George Herbert "Bert" Walker Sr. was an American banker and businessman. He was the maternal grandfather of President George H. W. Bush and a great-grandfather of President George W. Bush, both of whom were named in his honor. He was also the amateur heavyweight-boxing champion of Missouri while studying law at Washington University.
Walker started a banking and investment firm named G.H. Walker & Co. in 1900. His family had developed many international banking contacts, and he helped organize the 1904 St. Louis World's Fair. Walker was known as the power behind the local Democratic Party. In 1920, Walker became the President of the W.A. Harriman & Co. investment firm, and quickly arranged the credits that W. Averell Harriman needed to take control of the Hamburg-Amerika Line.
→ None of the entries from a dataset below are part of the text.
-- ==== Sys2Proof/Machine/Fabric.lean ====
section
/-! DEFINITION. Site-image containers: their form, the checks of the loader, the frame images and the check values
(R329 to R338, R492). -/

namespace Sys2Proof.Machine

/-- THL_SLOTCTL.RESULT and THL_PRCTL.RESULT. -/
def resDone : Nat := 0
def resRefused : Nat := 1
def resFlash : Nat := 2
def resFormat : Nat := 3
def resKey : Nat := 4
def resSignature : Nat := 5
def resCrc : Nat := 6
def resCheck : Nat := 7
def resNoTxn : Nat := 8
def resBase : Nat := 9
def resMode : Nat := 10
def resFull : Nat := 11

/-! ### The container (R333, R334) -/

structure Section where
  typ : Nat
  flags : Nat
  off : Nat
  len : Nat
  crc : Nat

def cMajor (c : List Byte) : Nat := leAt c 4 1
def cMinor (c : List Byte) : Nat := leAt c 5 1
def cKind (c : List Byte) : Nat := leAt c 6 1
def cNsect (c : List Byte) : Nat := leAt c 7 1
def cLength (c : List Byte) : Nat := leAt c 8 4
def cImageId (c : List Byte) : Nat := leAt c 12 4
def cSerial (c : List Byte) : Nat := leAt c 16 4
def cPatchSeq (c : List Byte) : Nat := leAt c 20 1
def cSchk (c : List Byte) : Nat := leAt c 40 4
def cMchk (c : List Byte) : Nat := leAt c 44 4

def cSections (c : List Byte) : List Section :=
  (List.range (cNsect c)).map fun i =>
    let e := slice c (128 + 16 * i) 16
    { typ := leAt e 0 1, flags := leAt e 1 1, off := leAt e 4 4, len := leAt e 8 4, crc := leAt e 12 4 }

def secBytes (c : List Byte) (x : Section) : List Byte := slice c x.off x.len

/-- The section of a type, empty where there is none. -/
def secOf (c : List Byte) (typ : Nat) : List Byte :=
  match (cSections c).find? fun x => x.typ == typ with
  | some x => secBytes c x
  | none => []

/-- Steps 1 and 2 of R336: MAGIC, TARGET, LENGTH and the format version (R335). -/
def headOk (patch : Bool) (room : Nat) (c : List Byte) : Bool :=
  slice c 0 4 == [0x54, 0x48, 0x53, 0x49] && leAt c 36 4 == 0x481600B1
    && decide (cLength c ≤ room) && decide (128 + 16 * cNsect c + 193 ≤ cLength c)
    && decide (1 ≤ cNsect c) && decide (cNsect c ≤ 24)
    && (cMajor c == 2 || (cMajor c == 1 && !patch))
    && cKind c == (if patch then 2 else 1)
    && (if patch then decide (1 ≤ cPatchSeq c) && decide (cPatchSeq c ≤ 15) else cPatchSeq c == 0)

/-- The public key of the signature block, and the signature (R334). -/
def cKey (c : List Byte) : List Byte := slice c (cLength c - 193) 97
def cSig (c : List Byte) : List Byte := slice c (cLength c - 96) 96

/-- An ECDSA P-384 signature by an uncompressed public key over the SHA-384 of a message. -/
def sigOk384 (key msg sig : List Byte) : Bool :=
  slice key 0 1 == [0x04] && onCurve p384 (beNat (slice key 1 48)) (beNat (slice key 49 48))
    && ecdsaVerify p384 (beNat (slice key 1 48)) (beNat (slice key 49 48)) (sha384 msg) sig

/-- Steps 3 and 4: the key's digest against SKD, which may be blank (R387), and the signature. -/
def keyOk (s : State) (c : List Byte) : Bool :=
  match s.sec.skd with
  | none => true
  | some d => sha384 (cKey c) == d

def signatureOk (c : List Byte) : Bool := sigOk384 (cKey c) (c.take (cLength c - 96)) (cSig c)

/-- The first half of step 5: every section lies in the container and has its CRC. -/
def crcsOk (c : List Byte) : Bool :=
  (cSections c).all fun x => decide (x.off + x.len + 193 ≤ cLength c) && crc32c (secBytes c x) == x.crc

def countTyp (c : List Byte) (t : Nat) : Nat := ((cSections c).filter fun x => x.typ == t).length

def isFrames (t : Nat) : Bool := t == 0x01 || t == 0x02 || (decide (0x10 ≤ t) && decide (t ≤ 0x15))

/-- The partition of a frame section's type. -/
def partOf (t : Nat) : Nat := if t = 0x01 then 0 else if t = 0x02 then 1 else t - 0x0E

/-- The frame sections' types, by partition code. -/
def frameTypes : List Nat := [0x01, 0x02, 0x10, 0x11, 0x12, 0x13, 0x14, 0x15]

/-- R334: each type as often as it may stand, FLAGS in form, and no type that the device does not know. -/
def typesOk (patch : Bool) (c : List Byte) : Bool :=
  (cSections c).all (fun x => decide (x.flags ≤ 1)
      && (isFrames x.typ || x.typ == 0x30 || (!patch && decide (0x20 ≤ x.typ) && decide (x.typ ≤ 0x24))
          || (decide (0x40 ≤ x.typ) && decide (x.typ ≤ 0x7F) && x.flags == 1)))
    && frameTypes.all (fun t => decide (countTyp c t ≤ 1))
    && if patch then decide (countTyp c 0x30 ≤ 1)
       else [0x01, 0x02, 0x20, 0x21, 0x22, 0x23, 0x24, 0x30].all fun t => countTyp c t == 1

/-- The clusters of each partition (R329). -/
def partSize (p : Nat) : Nat := if p = 0 then 384 else if p = 1 then 128 else 256

/-- The partition of a place in the fabric, by its code; 8 beyond its 2,048 clusters (R329). -/
def partAt (i : Nat) : Nat :=
  if i < 384 then 0 else if i < 512 then 1 else if i < 2048 then 2 + (i - 512) / 256 else 8

/-- The frames of a frame section. -/
def framesIn (l : List Byte) : List Frame := (blocks 516 l).map fun b => { cluster := leAt b 0 4, data := b.drop 4 }

/-- The clusters of each half of SP: SP-A is the first of them, SP-B the rest (R329). -/
def halfSize : Nat := 192

/-- Whether a frame addresses a cluster in SP-B. -/
def inHalfB (f : Frame) : Bool := decide (halfSize ≤ Config.clusterIndex f.cluster)

/-- The frames of SP, each in the half of its copy, and no half with more frames than clusters (R329, R332). -/
def halvesOk (l : List Frame) : Bool :=
  l.all (fun f => Config.frameCopyB f.data == inHalfB f)
    && decide (l.countP (fun f => !inHalfB f) ≤ halfSize) && decide (l.countP inHalfB ≤ halfSize)

/-- Step 6: every frame is whole and addresses a cluster of its partition, and in SP of its copy's half (R332); a partition
takes no more frames than it has clusters. -/
def framesOk (c : List Byte) : Bool :=
  frameTypes.all fun t =>
    let l := secOf c t
    l.length % 516 == 0 && decide (l.length / 516 ≤ partSize (partOf t))
      && (framesIn l).all (fun f => partAt (Config.clusterIndex f.cluster) == partOf t)
      && (t != 0x01 || halvesOk (framesIn l))

/-- The cells that a partition's frames configure, at most 64 in each cluster and in all of its clusters (R329). -/
def cellsIn (p : Fin 8) (l : List Frame) : Nat :=
  min (64 * partSize p.val) (l.map fun f => min 64 (Config.cellsUsed f.data)).sum

/-- The parameter sections in form (R492). -/
def sectionsOk (c : List Byte) : Bool :=
  [0x20, 0x21, 0x22, 0x23, 0x24].all (fun t => sectionOk t (secOf c t)) && slotWordsOk (secOf c 0x20) (secOf c 0x21)

/-- Steps 1 to 6 of R336 on a container in at most room bytes: the first failing RESULT. -/
def containerCheck (s : State) (patch : Bool) (room : Nat) (c : List Byte) : Option Nat :=
  if !headOk patch room c then some resFormat
  else if !keyOk s c then some resKey
  else if !signatureOk c then some resSignature
  else if !crcsOk c then some resCrc
  else if !typesOk patch c || (!patch && !sectionsOk c) || !framesOk c then some resFormat
  else none

/-! ### Frame images, banks and check values (R492) -/

/-- A frame put into a frame image: it replaces the frame of its address or takes its place in the order. -/
def putFrame (f : Frame) : List Frame → List Frame
  | [] => [f]
  | g :: r =>
    if f.cluster < g.cluster then f :: g :: r
    else if f.cluster = g.cluster then f :: r
    else g :: putFrame f r

/-- The frames of a container put into the frame images. -/
def putFrames (c : List Byte) (v : Vector (List Frame) 8) : Vector (List Frame) 8 :=
  (fins 8).foldl (fun v p => vmod v p fun l => (framesIn (secOf c (frameTypes.getD p.val 0))).foldl (fun l f => putFrame f l) l) v

/-- The bytes of a frame image. -/
def imageBytes : List Frame → List Byte
  | [] => []
  | f :: r => leBytes 4 f.cluster ++ f.data ++ imageBytes r

/-- The bytes of a parameter section with the values in force. -/
def sectionBytes (as : List Nat) (b : List (Nat × Word)) : List Byte :=
  as.flatMap fun a => leBytes 4 a ++ leBytes 4 ((bankAt b a).toNat &&& setMask a)

/-- A check value: the CRC-32C of a frame image and a parameter section (R492). -/
def checkValue (fs : List Frame) (as : List Nat) (b : List (Nat × Word)) : Nat := crc32c (imageBytes fs ++ sectionBytes as b)

/-- A word with the fields of a mask replaced. -/
def mergeWord (old : Word) (mask v : Nat) : Word := wd ((old.toNat &&& (2 ^ 32 - 1 - mask)) ||| (v &&& mask))

/-- Entries of a parameter section put into a bank: only the fields of the set change. -/
def putEntries (es : List (Nat × Nat)) (b : List (Nat × Word)) : List (Nat × Word) :=
  es.foldl (fun b e => bankSet e.1 (mergeWord (bankAt b e.1) (setMask e.1) e.2) b) b

/-- The bank that a full image's five parameter sections make, over a bank that holds the fields of other domains. -/
def imageBank (c : List Byte) (b : List (Nat × Word)) : List (Nat × Word) :=
  [0x20, 0x21, 0x22, 0x23, 0x24].foldl (fun b t => putEntries (secEntries (secOf c t)) b) b

/-- What the allocation of R238 keeps across a start: SAFE_TIEREQ and OUTLET of SAFE_MOD. -/
def keptSite (b : List (Nat × Word)) : List (Nat × Word) :=
  ((0x20300404, bankAt b 0x20300404) :: (fins 48).map fun m => (modA m, bankAt b (modA m) &&& 0xF)).foldl
    (fun acc p => bankSet p.1 p.2 acc) []

/-- VP_LCFG as the image gives it (R201). -/
def putLinks (imgId : Nat) (b : List (Nat × Word)) : List (Nat × Word) :=
  (fins 8).foldl (fun b n => bankSet (0x20100100 + 0x10000 * n.val) (Config.linkCfg imgId n.val) b) b

/-! ### The loader (R336 to R338) -/

/-- What a slot loads. -/
structure Loaded where
  frames : Vector (List Frame) 8
  bank : List (Nat × Word)   -- the base parameters, without the committed changes
  metSec : List Nat
  safeSec : List Nat
  portMap : List Byte
  fmt : BitVec 16
  imgId : Word
  applied : Nat
  mchk : Nat                 -- MCHK of the base image

/-- The container at the start of a slot. -/
def slotImage (s : State) (k : Fin 2) : List Byte :=
  let h := s.norRead (slotOfs k) 128
  let n := cLength h
  if n ≤ slotSize then s.norRead (slotOfs k) n else h

/-- Steps 1 to 8 of R336 on a slot: the first failing RESULT, or what it loads. Another IMAGE_ID than the last leaves the
committed changes behind, the allocation's too (R357). -/
def loadBase (s : State) (k : Fin 2) : Except Nat Loaded :=
  let c := slotImage s k
  match containerCheck s false slotSize c with
  | some r => .error r
  | none =>
    let frames := putFrames c (Vector.replicate 8 [])
    let site := if s.thl.lastImg = some (wd (cImageId c)) then keptSite s.params else []
    let bank := putLinks (cImageId c) (imageBank c site)
    let metSec := (secEntries (secOf c 0x20)).map Prod.fst
    let safeSec := (secEntries (secOf c 0x21)).map Prod.fst
    if !formatOk (s.withParams bank) then .error resFormat
    else if checkValue frames[0] safeSec bank != cSchk c || checkValue frames[1] metSec bank != cMchk c then .error resCheck
    else .ok
      { frames := frames, bank := bank, metSec := metSec, safeSec := safeSec, portMap := secOf c 0x30,
        fmt := BitVec.ofNat 16 (cMajor c * 256 + cMinor c), imgId := wd (cImageId c), applied := 0, mchk := cMchk c }

/-- A committed patch applied: its own checks, and the resulting check values against its SCHK and MCHK (R338). -/
def loadPatch (s : State) (k : Fin 2) (l : Loaded) (p : Nat × Nat) : Except Nat Loaded :=
  let c := s.norRead (slotOfs k + p.1) p.2
  match containerCheck s true slotSize c with
  | some r => .error r
  | none =>
    let frames := putFrames c l.frames
    if checkValue frames[0] l.safeSec l.bank != cSchk c || checkValue frames[1] l.metSec l.bank != cMchk c then .error resCheck
    else .ok { l with
      frames := frames, applied := l.applied + 1,
      portMap := if countTyp c 0x30 = 1 then secOf c 0x30 else l.portMap }

def loadPatches (s : State) (k : Fin 2) (l : Loaded) : List (Nat × Nat) → Except Nat Loaded
  | [] => .ok l
  | p :: r =>
    match loadPatch s k l p with
    | .error e => .error e
    | .ok l => loadPatches s k l r

/-- One bit of a vector set to a value. -/
def setBit {n : Nat} (x : BitVec n) (i : Nat) (v : Bool) : BitVec n :=
  if v then x ||| BitVec.ofNat n (2 ^ i) else x &&& ~~~(BitVec.ofNat n (2 ^ i))

/-- n bits where one function says which take another's value. -/
def restartBits {n : Nat} (x : BitVec n) (hit : Nat → Bool) (v : Nat → Bool) : BitVec n :=
  forAll (List.range n) (fun x i => if hit i then setBit x i (v i) else x) x

/-- The latches of G partitions restart from their configured initial values, and their boundary outputs take these (R344
step 3). -/
def restartedThl (ps : List (Fin 8)) (s : State) : Thl :=
  let hit := fun (o : Option (Fin 8)) => o.any ps.contains
  let init := fun (o : Option (Fin 8)) (i : Nat) => o.any fun p => Config.initBit (imageBytes s.thl.frames[p]) i
  { s.thl with
    gin := restartBits s.thl.gin (fun i => hit (ginOwner s i)) fun i => init (ginOwner s i) i
    user := restartBits s.thl.user (fun i => hit (sourceOwner s i)) fun i => init (sourceOwner s i) (32 + i)
    ball := restartBits s.thl.ball (fun i => hit (ballOwner s i)) fun i => init (ballOwner s i) (112 + i) }

def restartParts (ps : List (Fin 8)) (s : State) : State := { s with thl := restartedThl ps s }

/-- The codes of the G partitions. -/
def gParts : List (Fin 8) := [2, 3, 4, 5, 6, 7]

/-- The safety check value and the metrology check value in force (R492). -/
def safetyCheck (s : State) : Word := wd (checkValue s.thl.frames[0] s.thl.safeSec s.params)
def metCheck (s : State) : Word := wd (checkValue s.thl.frames[1] s.thl.metSec s.params)

/-- The check values are recomputed (R287, R335). -/
def recheck (s : State) : State := { s with safe.chk := safetyCheck s, sys.metChk := metCheck s }

end Sys2Proof.Machine
end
Walker also organized the American Ship and Commerce Corp. to be subsidiary of the W.A. Harriman & Co., with contractual power over the affairs of the Hamburg-Amerika. W.A. Harriman & Co. well-positioned for this enterprise and rich in assets from their German and Russian business, merged with the British-American investment house Brown Bros. & Co. on January 1, 1931. Walker retired to his own G.H. Walker & Co. This left the Harriman brothers, his son-in-law Prescott Bush and Thatcher M. Brown as senior partners of the new firm of Brown Brothers Harriman & Co. The firm's London branch continued operating under its historic name Brown, Shipley & Co. Walker was a director of the W.A. Harriman & Company; Harriman Fifteen, American International Corporation; Georgian Manganese Corporation; Barnsdall Corporation; American Ship & Commerce Corporation; Union Banking Corporation; G.H. Walker & Company; Missouri Pacific Railroad; Laclede Gas and the New Orleans, Texas and Mexico Railroad.
Walker married Lucretia Wear, daughter of James H. Wear and they had six children: Dorothy Wear Walker, New York Mets cofounder George Herbert Walker Jr., Memorial Sloan-Kettering Cancer CenterCEO Dr. John M. Walker Sr., James Wear Walker, Nancy Walker, and Louis Walker. His brother-in-law Joseph Walker Wear was one of the founders of the Davis Cup. His son-in-law Prescott Bush was a member of the executive committee of the USGA, serving successively as Secretary, Vice President and President, 1928–1935. Walker not only maintained the Walker's Point estate in Kennebunkport, but also a mansion on Long Island, and a stunning residence at One Sutton Place in Manhattan. In the 1930s Walker purchased the 10,000-acre Duncannon Plantation near Barnwell, South Carolina as a private hunting retreat. In the 1940s Walker moved out of the circa 1835 plantation house, and the property became a hunting club. Much of the land was later purchased by the U.S. Government for development of the Savannah River Site.
Death and legacy
Walker died in 1953 in New York City, New York, aged 78. He was survived by his wife, daughter Dorothy Walker Bush, several grandchildren including George H.W. Bush, Ambassador to Hungary and Stifel Nicolas CEO George Herbert Walker III, William H. T. Bush, Nancy Ellis Bush, Ray Walker, Betty Walker Holden, and many great-grandchildren including George W. Bush, and Jeb Bush.